======== Given information ========

-- ==== Sys2Proof/Syntax.lean ====
section
/-! DEFINITION. Syntax.lean: the operations of the block, one constructor per row of spec/opcode_table.json, and what a host can present to it. -/

namespace Sys2Proof

/-- The rows of spec/opcode_table.json (30_encoding.md R49): five events, the two forms of `XFER`, three pure functions
of one byte, and the sixteen rows of the substitution ROM. -/
inductive Instr where
  /-- `RESET` (70_reset_and_hazards.md R100). -/
  | reset
  /-- `CFG(v)` (42_stream_operations.md R68). A `v` of `2^LENW` or more is ill-formed: the port has no wires for it. -/
  | cfg (v : Nat)
  /-- `START` (R69). -/
  | start
  /-- `XFER(b)` (R70). -/
  | xfer (b : Byte)
  /-- `NOP` (R73). -/
  | nop
  /-- `XFER.PASS(b)` (R71): `XFER` in header phase. -/
  | xferPass (b : Byte)
  /-- `XFER.REMAP(b)` (R72): `XFER` in payload phase. -/
  | xferRemap (b : Byte)
  /-- `SPLIT(b)` (41_split_repack.md R59). -/
  | split (b : Byte)
  /-- `PACK(h, l)` (R60). -/
  | pack (h l : Index)
  /-- `REMAPBYTE(b)` (R62). -/
  | remapByte (b : Byte)
  /-- `SUBST.0`, row 0 of the ROM (40_substitution_lut.md R50, 30_encoding.md R44); the next fifteen likewise. -/
  | subst0
  | subst1
  | subst2
  | subst3
  | subst4
  | subst5
  | subst6
  | subst7
  | subst8
  | subst9
  | subst10
  | subst11
  | subst12
  | subst13
  | subst14
  | subst15
  deriving DecidableEq, Repr

/-- The five kinds of event a control word selects (30_encoding.md R46). -/
inductive Event where
  | reset
  | xfer
  | start
  | cfg
  | nop
  deriving DecidableEq, Repr

/-- The phase (10_state.md R14): the one mode that changes how the data wires are decoded (30_encoding.md R45). -/
inductive Phase where
  | header
  | payload
  deriving DecidableEq, Repr

/-- The input ports during one clock cycle, but for `clk` itself (43_port_binding.md R81). `cfgWdata` is the number on
the `LENW` wires. -/
structure Pins where
  rst : Bool := false
  cfgWe : Bool := false
  cfgWdata : Nat := 0
  start : Bool := false
  inValid : Bool := false
  inData : Byte := 0
  outReady : Bool := false
  deriving DecidableEq, Repr

/-- What the host presents to the block, or a bench to one of its parts, in one step. The wires a word stands on say
which format it has (30_encoding.md R39); the word itself does not. -/
inductive Drive where
  /-- One clock cycle of the top level's input ports (43_port_binding.md R86); its control word has format `C`. -/
  | cycle (p : Pins)
  /-- A byte transferred on `in_data`, seen at the second stage of R45: format `H` or `P`, as the phase says. -/
  | dataByte (b : Byte)
  /-- A byte on `byte_i` of `byte_splitter_repacker` (41_split_repack.md R66). -/
  | splitIn (b : Byte)
  /-- The two indices on `hi_i` and `lo_i`, written as the eight wires they are (R66; pattern `hhhhllll`). -/
  | repackIn (w : Byte)
  /-- A byte on `byte_i` with both lookups wired between split and repack (R62, R66). -/
  | lanesIn (b : Byte)
  /-- An index on `idx_i` of `palette_substitution_lut` (40_substitution_lut.md R57). -/
  | romIn (i : Index)
  deriving DecidableEq, Repr

/-- Why a presented word is no instruction. There is one reason only: no encoding is illegal (30_encoding.md R47). -/
inductive DecodeError where
  /-- `CFG` with an operand of `2^LENW` or more (42_stream_operations.md R68, 60_exceptions.md R90). -/
  | headerLengthTooLarge (v : Nat)
  deriving DecidableEq, Repr

end Sys2Proof
end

========

◆ Task to carry out: Set down all the entries again, word for word.

◆ Problem solution:
-- ==== Sys2Proof/Syntax.lean ====
section
/-! DEFINITION. Syntax.lean: the operations of the block, one constructor per row of spec/opcode_table.json, and what a host can present to it. -/

namespace Sys2Proof

/-- The rows of spec/opcode_table.json (30_encoding.md R49): five events, the two forms of `XFER`, three pure functions
of one byte, and the sixteen rows of the substitution ROM. -/
inductive Instr where
  /-- `RESET` (70_reset_and_hazards.md R100). -/
  | reset
  /-- `CFG(v)` (42_stream_operations.md R68). A `v` of `2^LENW` or more is ill-formed: the port has no wires for it. -/
  | cfg (v : Nat)
  /-- `START` (R69). -/
  | start
  /-- `XFER(b)` (R70). -/
  | xfer (b : Byte)
  /-- `NOP` (R73). -/
  | nop
  /-- `XFER.PASS(b)` (R71): `XFER` in header phase. -/
  | xferPass (b : Byte)
  /-- `XFER.REMAP(b)` (R72): `XFER` in payload phase. -/
  | xferRemap (b : Byte)
  /-- `SPLIT(b)` (41_split_repack.md R59). -/
  | split (b : Byte)
  /-- `PACK(h, l)` (R60). -/
  | pack (h l : Index)
  /-- `REMAPBYTE(b)` (R62). -/
  | remapByte (b : Byte)
  /-- `SUBST.0`, row 0 of the ROM (40_substitution_lut.md R50, 30_encoding.md R44); the next fifteen likewise. -/
  | subst0
  | subst1
  | subst2
  | subst3
  | subst4
  | subst5
  | subst6
  | subst7
  | subst8
  | subst9
  | subst10
  | subst11
  | subst12
  | subst13
  | subst14
  | subst15
  deriving DecidableEq, Repr

/-- The five kinds of event a control word selects (30_encoding.md R46). -/
inductive Event where
  | reset
  | xfer
  | start
  | cfg
  | nop
  deriving DecidableEq, Repr

/-- The phase (10_state.md R14): the one mode that changes how the data wires are decoded (30_encoding.md R45). -/
inductive Phase where
  | header
  | payload
  deriving DecidableEq, Repr

/-- The input ports during one clock cycle, but for `clk` itself (43_port_binding.md R81). `cfgWdata` is the number on
the `LENW` wires. -/
structure Pins where
  rst : Bool := false
  cfgWe : Bool := false
  cfgWdata : Nat := 0
  start : Bool := false
  inValid : Bool := false
  inData : Byte := 0
  outReady : Bool := false
  deriving DecidableEq, Repr

/-- What the host presents to the block, or a bench to one of its parts, in one step. The wires a word stands on say
which format it has (30_encoding.md R39); the word itself does not. -/
inductive Drive where
  /-- One clock cycle of the top level's input ports (43_port_binding.md R86); its control word has format `C`. -/
  | cycle (p : Pins)
  /-- A byte transferred on `in_data`, seen at the second stage of R45: format `H` or `P`, as the phase says. -/
  | dataByte (b : Byte)
  /-- A byte on `byte_i` of `byte_splitter_repacker` (41_split_repack.md R66). -/
  | splitIn (b : Byte)
  /-- The two indices on `hi_i` and `lo_i`, written as the eight wires they are (R66; pattern `hhhhllll`). -/
  | repackIn (w : Byte)
  /-- A byte on `byte_i` with both lookups wired between split and repack (R62, R66). -/
  | lanesIn (b : Byte)
  /-- An index on `idx_i` of `palette_substitution_lut` (40_substitution_lut.md R57). -/
  | romIn (i : Index)
  deriving DecidableEq, Repr

/-- Why a presented word is no instruction. There is one reason only: no encoding is illegal (30_encoding.md R47). -/
inductive DecodeError where
  /-- `CFG` with an operand of `2^LENW` or more (42_stream_operations.md R68, 60_exceptions.md R90). -/
  | headerLengthTooLarge (v : Nat)
  deriving DecidableEq, Repr

end Sys2Proof
end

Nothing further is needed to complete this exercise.